Here we report a simple additive assisted inverse temperature crystallization method to achieve high quality CsPbBr₃ single crystals. The addition of choline bromide (CB) into the precursor solution enables the growth of large, cuboid shape CsPbBr₃ crystals while using low purity raw materials. In comparison with crystals grown without CB, the density of traps in the crystals using this modified method are suppressed by an order of magnitude. The detectors made utilizing the solution-grown perovskite CsPbBr₃ single crystals acquired an energy spectrum from a cesium-137 (¹³⁷Cs) source with a resolution of 5.5% at 662 keV.

Results and discussion

Pioneering studies have reported that lead halide perovskite, such as MAPbX₃ (X = Br⁻ and I⁻), FAPbX₃, and CsPbBr₃, show retrograde solubility in solvents like gamma-butyrolactone (GBL), N,N-dimethylformamide (DMF) and dimethyl sulfoxide (DMSO).^40,43–45 Therefore, we adopt the inverse temperature crystallization (ITC) method which crystalizes the CsPbBr₃ through elevating the temperature of the solution. For growth without additive, standard precursor solution was made by dissolving CsBr and PbBr₂ into DMSO solvent, as DMSO solvent has higher solubility limits for CsBr and PbBr₂ compared with GBL and DMF. For growth with CB additive, CB was further added into standard precursor solution. CsPbBr₃ single crystals were synthesized by gradually increasing the heating temperature. The molar ratio between PbBr₂ and CsBr is ∼2 : 1 to obtain the pure CsPbBr₃ phase. It is reported that three possible products can be synthesized by tuning the PbBr₂ : CsBr ratio.^37,40,46 If PbBr₂ : CsBr is less than 1.5 : 1, Cs-rich precipitate (Cs₄PbBr₆) will be the main product. If PbBr₂ : CsBr is larger than 4 : 1, a Pb-rich precipitate (CsPb₂Br₅) tends to be the primary product. This can be explained by that CsBr has lower solubility in DMSO than PbBr₂, while the formation of PbBr⁽²⁻ⁿ⁾_n by adding more PbBr₂ increases the solubility of CsBr.

CsPbBr₃ undergoes phase transitions from cubic to tetragonal at 130 °C, and from tetragonal to orthorhombic at 88 °C.^47,48Fig. 1(a) displays its crystal structures at different temperature range. It possesses cubic structure (space group Pm3̄m) at temperature higher than 130 °C. Upon cooling down below the first transition point, the PbBr₆ octahedra will rotate in the ab plane, forming tetragonal structure (space group P4/mbm). As the crystal is cooled past 88 °C, the structure transforms to an orthorhombic structure (space group Pbnm, a = 8.20 Å, b = 8.26 Å, c = 11.78 Å), involving PbBr₆ octahedra tilt away from c axis. Therefore, careful design of the growing temperature is required to avoid the defects and stress induced by phase transition.⁴⁹ In this work, we chose 85 °C as the growth temperature to ensure crystals keep growing at orthorhombic phase and thus there is no phase transformation once they are cooled down to room temperature.

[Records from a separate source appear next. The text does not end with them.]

/-- Settles O18: the modes one by one, both lists beginning with an Action. -/
theorem leftSelects : Obligations.LeftSelects := by
  refine fun s hr => ⟨fun hf => ?_, fun hf => ?_, fun hf => ?_, rfl, rfl⟩ <;>
    refine congrArg Host.Outcome.next ?_
  · exact select_topMenu hr .left hf (by decide)
  · exact (select_manual hr .left hf).trans (startList_of_action (a := .shiftZero) rfl)
  · exact (select_immediate hr .left hf).trans (startList_of_action (a := .shiftZero) rfl)

/-- Settles O20: the modes one by one, both lists beginning with an Action. -/
theorem rightSelects : Obligations.RightSelects := by
  refine fun s hr => ⟨fun hf => ?_, fun hf => ?_, fun hf => ?_, rfl, rfl⟩ <;>
    refine congrArg Host.Outcome.next ?_
  · exact select_topMenu hr .right hf (by decide)
  · exact (select_manual hr .right hf).trans (startList_of_action (a := .shiftOne) rfl)
  · exact (select_immediate hr .right hf).trans (startList_of_action (a := .shiftOne) rfl)

/-- Settles O19: the modes one by one, SCRIPT by its first word or its being empty. -/
theorem centerSelects : Obligations.CenterSelects := by
  refine fun s hr => ⟨fun hf => ?_, fun w ws e hf hs he => ?_, fun hf hs => ?_, fun hf => ?_, fun hf => ?_, rfl, rfl,
    rfl⟩ <;> refine congrArg Host.Outcome.next ?_
  · exact select_topMenu_auto hr .center hf
  · exact (select_topMenu_auto hr .center hf).trans (startList_of_wordEntry hs he)
  · exact (select_topMenu_auto hr .center hf).trans (startList_of_nil hs)
  · exact (select_manual hr .center hf).trans (startList_of_action (a := .latch) rfl)
  · exact (select_immediate hr .center hf).trans (startList_of_action (a := .clearRegister) rfl)

/-- Settles O21, from what Back does in each mode. -/
theorem backCancels : Obligations.BackCancels := fun _ hr =>
  ⟨fun hf => congrArg _ (cancel_mode hr hf), fun hf => congrArg _ (cancel_topMenu hr hf)⟩

/-! ### The end of a run -/

/-- Nothing follows the last micro-event of a terminal state (log 14). -/
theorem runs_terminal_stopped {s : State} (hf : s.fsm = .exit ∨ s.fsm = .panic) (hn : s.rstIn = [])
    (ho : s.owed = false) (n : Nat) : runs (n + 1) s = .fault (if s.fsm = .panic then .panicked else .exited) := by
  rw [runs_succ, step_terminal_stopped hf hn ho]

/-- Settles O22: Back in TopMenu, then the farewell owed, then the stop of a terminal state that owes nothing. -/
theorem exitSaysFarewellAndStops : Obligations.ExitSaysFarewellAndStops := by
  intro s cs hn hf hr he
  obtain ⟨-, hback⟩ := backCancels { s with evIn := cs } hr
  have first := (step_event hn hr he).trans (hback hf)
  have second := step_terminal_owed
    (s := { s with evIn := cs, trace := s.trace ++ [.event .back], fsm := .exit, owed := true }) (.inl rfl) hn rfl
  rw [emitLast_exit rfl] at second
  have both := (runs_add 1 1 (runs_one first)).trans (runs_one second)
  refine ⟨_, both, by simp, rfl, rfl, rfl, rfl, rfl, rfl, fun n => ?_⟩
  rw [show n + 3 = 2 + (n + 1) by omega, runs_add 2 _ both]
  refine runs_terminal_stopped ?_ ?_ ?_ n
  · exact .inl rfl
  · exact hn
  · rfl

end Sys2Proof.Machine
end

section
/-! The end of a word and of a list (43_modecontroller.md R172), and lists run whole: a list of Actions step by step, as
the dispatch lists of Manual and Immediate are (R165, R167). -/

namespace Sys2Proof.Machine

Fig. 1 (a) CsPbBr₃ structure at different temperature. The transition from cubic to tetragonal happens at 130 °C, and transition from tetragonal to orthorhombic happens at 88 °C. (b) Bar shape CsPbBr₃ single crystal grown without CB. The left inset indicates the miller indices of each surface, and the right inset is the photograph of crystals in solution. (c) Cuboid shape CsPbBr₃ single crystal grown with CB. The left inset indicates the miller indices of each surface, the right inset is the photograph of crystals in solution, and the bottom of the vial is a Si-wafer to make a flat bottom.

Although we can control the crystal phase through growth temperature, the crystals grown from regular precursor solution (containing CsBr, PbBr₂, and DMSO) still suffer from bar shape, which is in accordance with previous reports.^39,50,51Fig. 1(b) presents the photo of a bar shape CsPbBr₃ single crystal. The small bar shape makes it difficult to fabricate a practical detector. The bar shape mainly results from the asymmetric growth rate along different directions. To identify the various growth directions, we performed X-ray diffraction (XRD) and found the exposed facets to be (110), (11̄0), and (002), as shown in the left inset of Fig. 1(b and c). The crystal is elongated along [002] direction, which can be attributed to the fastest growth rate along this direction.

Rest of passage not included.